Charles June 1, 2014 at 2:36 pm

Thanks love. If it had been a nicer day it would have felt like a better walk but I do like scenes of destruction and that pipeline is not to be missed.


Paul Steer June 1, 2014 at 1:22 pm

Yes I agree, this is a real portrayal of the path. The difference between Charles and me is I seem to have a rose tinted filter in the lens of my memory! And unlike Charles I always try to photograph or sketch that which I interpret as beautiful. But I love the look of that pipeline and realise that strong images always draw me in.


Charles June 1, 2014 at 2:34 pm

Ah yes, Rose tinted memory is another matter entirely, but one that I don’t think we can be held to be morally accountable for. I think the pipeline shot will be one for the book.


Jan Johnsen June 1, 2014 at 2:27 pm

what a wonderful post! Thank You!


Charles June 1, 2014 at 2:32 pm

Thank you.
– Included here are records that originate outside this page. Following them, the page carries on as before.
theorem later_damperTickOp {s t : State} (i : TickInput) (h : Later s t) : Later s (State.damperTickOp t i) := by
  unfold State.damperTickOp
  (repeat' (first
    | with_reducible (first | assumption | apply later_tick | apply later_withDamper | apply later_dadd | apply later_capTick | apply later_dset | apply later_dmax | apply later_withPow | apply later_event | apply later_eventLog | apply later_dinc | apply later_drawBits | refine later_drawBits_eq ?_ (by assumption) | apply later_ladderStep | apply later_foldl)
    | intro _
    | (extract_lets +onlyGivenNames u; (have hu : Later s u := ?_); (on_goal 1 => clear_value u); (on_goal 2 => (dsimp -zeta only [u]; clear u)))
    | (extract_lets +onlyGivenNames x; clear_value x)
    | split))

theorem later_forceStepEffect {s t : State} (v : Nat) (h : Later s t) : Later s (State.forceStepEffect t v) := by
  unfold State.forceStepEffect
  (repeat' (first
    | with_reducible (first | assumption | apply later_dset | apply later_logCls | apply later_dmax | apply later_withDamper | apply later_portsCheck)
    | intro _
    | (extract_lets +onlyGivenNames u; (have hu : Later s u := ?_); (on_goal 1 => clear_value u); (on_goal 2 => (dsimp -zeta only [u]; clear u)))
    | (extract_lets +onlyGivenNames x; clear_value x)
    | split))

theorem later_snapshotEffect {s t : State} (h : Later s t) : Later s (State.snapshotEffect t) := by
  unfold State.snapshotEffect
  (repeat' (first
    | with_reducible (first | assumption | apply later_dset)))

end Sys2Proof.Laws
end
Wordprees wasn’t sure if you are spam but I’ll take the praise.


Tony Bowerman June 2, 2014 at 2:47 pm

Charles, I enjoy your blog because it’s: 1) Punchy, controversial, irreverent, no-holds-barred; 2) Has some superbly composed, arty photos of the weird and the mundane, and 3) Is well written, discursive and chatty.

In fact, it’s ‘Wales warts and all’ (and sometimes very warty indeed as if you seek out the odd and naughty warty worst of Wales.)

But it’s a blog not a book. Blogs aren’t/can’t be sold (except in a secondary way through advertising) but books have to be. It’s a very different model. Unless we consider the success of books like ‘Crap Towns’ et al (See:

A sort of perverse appeal? Discuss.


Charles June 2, 2014 at 4:56 pm

Hi Tony
Thank you for all those comments on the blog and I hope you continue to follow it. I am not seeking to show The Wales Coast Path in a bad light. Of course blogs are a completely different platform to books. As you say, I am not trying to sell anything and I am not sponsored or using advertising so far. Yes publishers have to sell books but when it comes to guide books for instance, they also have a responsibility to those that buy the book that what they are providing is giving the reader a reasonable sense of what they might expect. In my view, as well as providing as much practical information as possible, this comes down to some evaluative but fair comment and making use of photographs that could be taken from vantage points that the reader might themselves experience. I am disappointed that your “Official” guide to the Llyn peninsula section of The Wales Coast Path has relatively little practical content, uses mostly images not taken from the path and makes no evaluative comment. I understand that the guide was commissioned by NRW. I am sure that they do not share my preoccupations about what their guides should be like. But as an independent publisher I would have hoped for a more objective book.